折しも、「文字・活字文化振興法案」が05年7月20日に国会で成立した。読書週間の初日10月27日を「文字・活字文化の日」と定め、「言語力」を育むための各種施策を実施していこうとするものである。こんな法律を成立させなくてはならないほど、日本の言語環境は貧弱化してしまっているらしい。

コラム「文字・活字文化振興法案の条文を読む」********
 パラドックスなのだが、法律文章は、文章としては最も質が悪いことで定評がある。
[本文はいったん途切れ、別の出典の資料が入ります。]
-- ==== Sys2Proof/Laws/Issue.lean ====
section
/-! SUPPORT. What an issue can do, said once: what `State.begin` answers, what a commit and an advance leave, and the result of an
instruction that only writes its destination. -/

namespace Sys2Proof.Machine

/-! ### Finding the group -/

/-- Where a group issues, its team and its record are those of the context. -/
theorem State.ix_team {s : State} {f : Form} {x : Ix} (h : s.ix f = some x) :
    s.teams.find x.t = some x.team ∧ x.team.groups.find x.g = some x.grp := by
  unfold State.ix at h
  split at h
  · cases h
  · split at h
    · cases h
    · split at h
      · cases h
      · split at h
        · cases h
        · rename_i _ r _ tm ht _ gr hg _ a _
          simp only [Option.some.injEq] at h
          subst h
          exact ⟨ht, hg⟩

/-- The issue address is the group's, and the lanes are those at it, of which those whose guard holds execute (R250, R32). -/
theorem State.ix_lanes {s : State} {f : Form} {x : Ix} (h : s.ix f = some x) :
    x.grp.issueAddr = some x.pc ∧ x.at_ = x.grp.lanesAt x.pc ∧ x.ex = x.grp.guarded x.at_ f.gp f.gn := by
  unfold State.ix at h
  split at h
  · cases h
  · split at h
    · cases h
    · split at h
      · cases h
      · split at h
        · cases h
        · rename_i _ r _ tm ht _ gr hg _ a ha
          simp only [Option.some.injEq] at h
          subst h
          exact ⟨ha, rfl, rfl⟩

theorem Ix.ex_sub {s : State} {f : Form} {x : Ix} (h : s.ix f = some x) {i : Nat} (hi : i ∈ x.ex) : i ∈ x.at_ := by
  rw [(State.ix_lanes h).2.2] at hi
  exact (List.mem_filter.mp hi).1

theorem Ix.at_lt {s : State} {f : Form} {x : Ix} (h : s.ix f = some x) {i : Nat} (hi : i ∈ x.at_) :
    i < 32 ∧ (x.grp.lane i).counts = true ∧ (x.grp.lane i).lpc = x.pc := by
  rw [(State.ix_lanes h).2.1] at hi
  have := List.mem_filter.mp hi
  simp at this
  exact ⟨this.1, this.2.1, this.2.2⟩

/-- A lane that counts is a lane of the group. -/
theorem Group.counts_lt {g : Group} {i : Nat} (h : (g.lane i).counts = true) : i < g.lanes.length := by
  by_cases hn : i < g.lanes.length
  · exact hn
  · have : g.lane i = Lane.none := by simp [Group.lane, List.getD, List.getElem?_eq_none (Nat.le_of_not_lt hn)]
    simp [this, Lane.counts, Lane.none] at h

/-! ### The checks of R46 -/

theorem State.begin_ok {s : State} {f : Form} {x : Ix} (h : Admits f s x) : s.begin f = .ok x := by
  have hr : (f.uses.find? fun u => u.relayFails x.grp x.ex != []) = none := by
    rw [List.find?_eq_none]; intro u hu; simp [h.relays u hu]
  unfold State.begin
  simp only [h.here, h.names]
  cases hs : x.grp.strict
  · simp [hr]
  · cases hl : f.loose
    · simp [h.timely hs hl, hr]
    · simp [hr]

/-- A register name that R30 rejects. -/
theorem State.begin_illreg {s : State} {f : Form} {x : Ix} {d : Nat} (h : s.ix f = some x)
    (hd : f.illreg (x.team.alloc x.grp) = some d) : s.begin f = .error (s.raise x.t x.g tILLREG d x.pc 0 0) := by
  simp [State.begin, h, hd]

/-- A result read too early under STRICT, but by a tile instruction (R154). -/
theorem State.begin_stallchk {s : State} {f : Form} {x : Ix} {c : Nat} (h : s.ix f = some x)
    (hn : f.illreg (x.team.alloc x.grp) = none) (hs : x.grp.strict = true) (hl : f.loose = false)
    (hc : f.shortfall x.grp x.at_ = some c) : s.begin f = .error (s.raise x.t x.g tSTALLCHK c x.pc 0 0) := by
  simp [State.begin, h, hn, hs, hl, hc]
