-- ==== Sys2Proof/Laws/PerInstr.lean ====
section
/-! SUPPORT. The per-instruction family `Fields`: the fields that the encoder gives an instruction are within their widths and
decode to it, and the same of the halfwords and words of the compact and short forms. An event has no word. -/

set_option linter.unusedSimpArgs false

namespace Sys2Proof.Laws.Fields

/-- The encoder's fields, word or halfword of an instruction decode to it. -/
def Statement (i : Instr) : Prop :=
  (∀ r, enc64 i = some r → r.fits ∧ dec64 r = .ok i) ∧
  (∀ w, enc32 i = some w → w < 2 ^ 32 ∧ w % 4 = 1 ∧ dec32 w = .ok i) ∧
  (∀ w, enc16 i = some w → w < 2 ^ 16 ∧ w % 2 = 0 ∧ dec16 w = .ok i)

theorem of64 {i : Instr} {r : Raw} (e : enc64 i = some r) (e32 : enc32 i = none) (e16 : enc16 i = none) (h : r.fits)
    (d : dec64 r = .ok i) : Statement i :=
  ⟨fun _ h' => by rw [e] at h'; cases h'; exact ⟨h, d⟩, fun _ h' => by simp [e32] at h', fun _ h' => by simp [e16] at h'⟩
theorem of32 {i : Instr} {w : Nat} (e : enc64 i = none) (e32 : enc32 i = some w) (e16 : enc16 i = none) (h : w < 2 ^ 32)
    (h4 : w % 4 = 1) (d : dec32 w = .ok i) : Statement i :=
  ⟨fun _ h' => by simp [e] at h', fun _ h' => by rw [e32] at h'; cases h'; exact ⟨h, h4, d⟩, fun _ h' => by simp [e16] at h'⟩
theorem of16 {i : Instr} {w : Nat} (e : enc64 i = none) (e32 : enc32 i = none) (e16 : enc16 i = some w) (h : w < 2 ^ 16)
    (h2 : w % 2 = 0) (d : dec16 w = .ok i) : Statement i :=
  ⟨fun _ h' => by simp [e] at h', fun _ h' => by simp [e32] at h', fun _ h' => by rw [e16] at h'; cases h'; exact ⟨h, h2, d⟩⟩
theorem ofNone {i : Instr} (e : enc64 i = none) (e32 : enc32 i = none) (e16 : enc16 i = none) : Statement i :=
  ⟨fun _ h' => by simp [e] at h', fun _ h' => by simp [e32] at h', fun _ h' => by simp [e16] at h'⟩

theorem nop (h : Hd) : Statement (.nop h) := by
  refine of64 (r := g64 0x000 0 h 0 0 0 0 0 0 0 (0)) rfl rfl rfl (by apply g64_fits <;> omega) ?_
  have f0 : (g64 0x000 0 h 0 0 0 0 0 0 0 (0)).rsv 0 9 = .ok () := Raw.rsv_of (by rw [g64_m] <;> omega)
  simp (disch := omega) [dec64, decCtl, show (g64 0x000 0 h 0 0 0 0 0 0 0 (0)).op = 0x000 from rfl, show (g64 0x000 0 h 0 0 0 0 0 0 0 (0)).shapeIs .P = .ok () from rfl, g64_hd, g64_noD, g64_noA, g64_noB, g64_noC, f0, Dec.ok_bind, Dec.pure_ok]

theorem bra (h : Hd) (imm : BitVec 32) : Statement (.bra h imm) := by
  have := imm.isLt
  refine of64 (r := j64 0x001 h 0 0 imm.toNat) rfl rfl rfl (by apply j64_fits <;> omega) ?_
  simp (disch := omega) [dec64, decCtl, show (j64 0x001 h 0 0 imm.toNat).op = 0x001 from rfl, show (j64 0x001 h 0 0 imm.toNat).shapeIs .P = .ok () from rfl, j64_hd, j64_jctl, j64_imm, Raw.jctlIs, j64_noD, Dec.ok_bind, Dec.pure_ok]

theorem brx (h : Hd) (ra : Src) : Statement (.brx h ra) := by
  have := ra.code_lt; have := ra.sel_lt
  refine of64 (r := g64 0x002 0 h 0 ra.code ra.sel 0 0 0 0 (0)) rfl rfl rfl (by apply g64_fits <;> omega) ?_
  have f0 : (g64 0x002 0 h 0 ra.code ra.sel 0 0 0 0 (0)).rsv 0 9 = .ok () := Raw.rsv_of (by rw [g64_m] <;> omega)
  simp (disch := omega) [dec64, decCtl, show (g64 0x002 0 h 0 ra.code ra.sel 0 0 0 0 (0)).op = 0x002 from rfl, show (g64 0x002 0 h 0 ra.code ra.sel 0 0 0 0 (0)).shapeIs .P = .ok () from rfl, g64_hd, g64_noD, g64_srcA, g64_noB, g64_noC, f0, Dec.ok_bind, Dec.pure_ok]

theorem call (h : Hd) (rd : LDst) (imm : BitVec 32) : Statement (.call h rd imm) := by
  have := rd.code_lt
  have := imm.isLt
  refine of64 (r := j64 0x003 h rd.code 0 imm.toNat) rfl rfl rfl (by apply j64_fits <;> omega) ?_
  simp (disch := omega) [dec64, decCtl, show (j64 0x003 h rd.code 0 imm.toNat).op = 0x003 from rfl, show (j64 0x003 h rd.code 0 imm.toNat).shapeIs .P = .ok () from rfl, j64_hd, j64_jctl, j64_imm, Raw.jctlIs, j64_ldst, Dec.ok_bind, Dec.pure_ok]

theorem callx (h : Hd) (rd : LDst) (ra : Src) : Statement (.callx h rd ra) := by
  have := rd.code_lt; have := ra.code_lt; have := ra.sel_lt
  refine of64 (r := g64 0x004 0 h rd.code ra.code ra.sel 0 0 0 0 (0)) rfl rfl rfl (by apply g64_fits <;> omega) ?_
  have f0 : (g64 0x004 0 h rd.code ra.code ra.sel 0 0 0 0 (0)).rsv 0 9 = .ok () := Raw.rsv_of (by rw [g64_m] <;> omega)
  simp (disch := omega) [dec64, decCtl, show (g64 0x004 0 h rd.code ra.code ra.sel 0 0 0 0 (0)).op = 0x004 from rfl, show (g64 0x004 0 h rd.code ra.code ra.sel 0 0 0 0 (0)).shapeIs .P = .ok () from rfl, g64_hd, g64_ldst, g64_srcA, g64_noB, g64_noC, f0, Dec.ok_bind, Dec.pure_ok]

theorem ret (h : Hd) (ra : Src) : Statement (.ret h ra) := by
  have := ra.code_lt; have := ra.sel_lt
  refine of64 (r := g64 0x005 0 h 0 ra.code ra.sel 0 0 0 0 (0)) rfl rfl rfl (by apply g64_fits <;> omega) ?_
  have f0 : (g64 0x005 0 h 0 ra.code ra.sel 0 0 0 0 (0)).rsv 0 9 = .ok () := Raw.rsv_of (by rw [g64_m] <;> omega)
  simp (disch := omega) [dec64, decCtl, show (g64 0x005 0 h 0 ra.code ra.sel 0 0 0 0 (0)).op = 0x005 from rfl, show (g64 0x005 0 h 0 ra.code ra.sel 0 0 0 0 (0)).shapeIs .P = .ok () from rfl, g64_hd, g64_noD, g64_srcA, g64_noB, g64_noC, f0, Dec.ok_bind, Dec.pure_ok]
良い機会なので、ここで、法案の条文の一部(目的)を紹介しておく。

(目的)
第一条 この法律は、文字・活字文化が、人類が長い歴史の中で蓄積してきた知識及び知恵の継承及び向上、豊かな人間性の涵養並びに健全な民主主義の発達に欠くことのできないものであることにかんがみ、文字・活字文化の振興に関する基本理念を定め、並びに国及び地方公共団体の責務を明らかにするとともに、文字・活字文化の振興に関する必要な事項を定めることにより、我が国における文字・活字文化の振興に関する施策の総合的な推進を図り、もって知的で心豊かな国民生活及び活力ある社会の実現に寄与することを目的とする。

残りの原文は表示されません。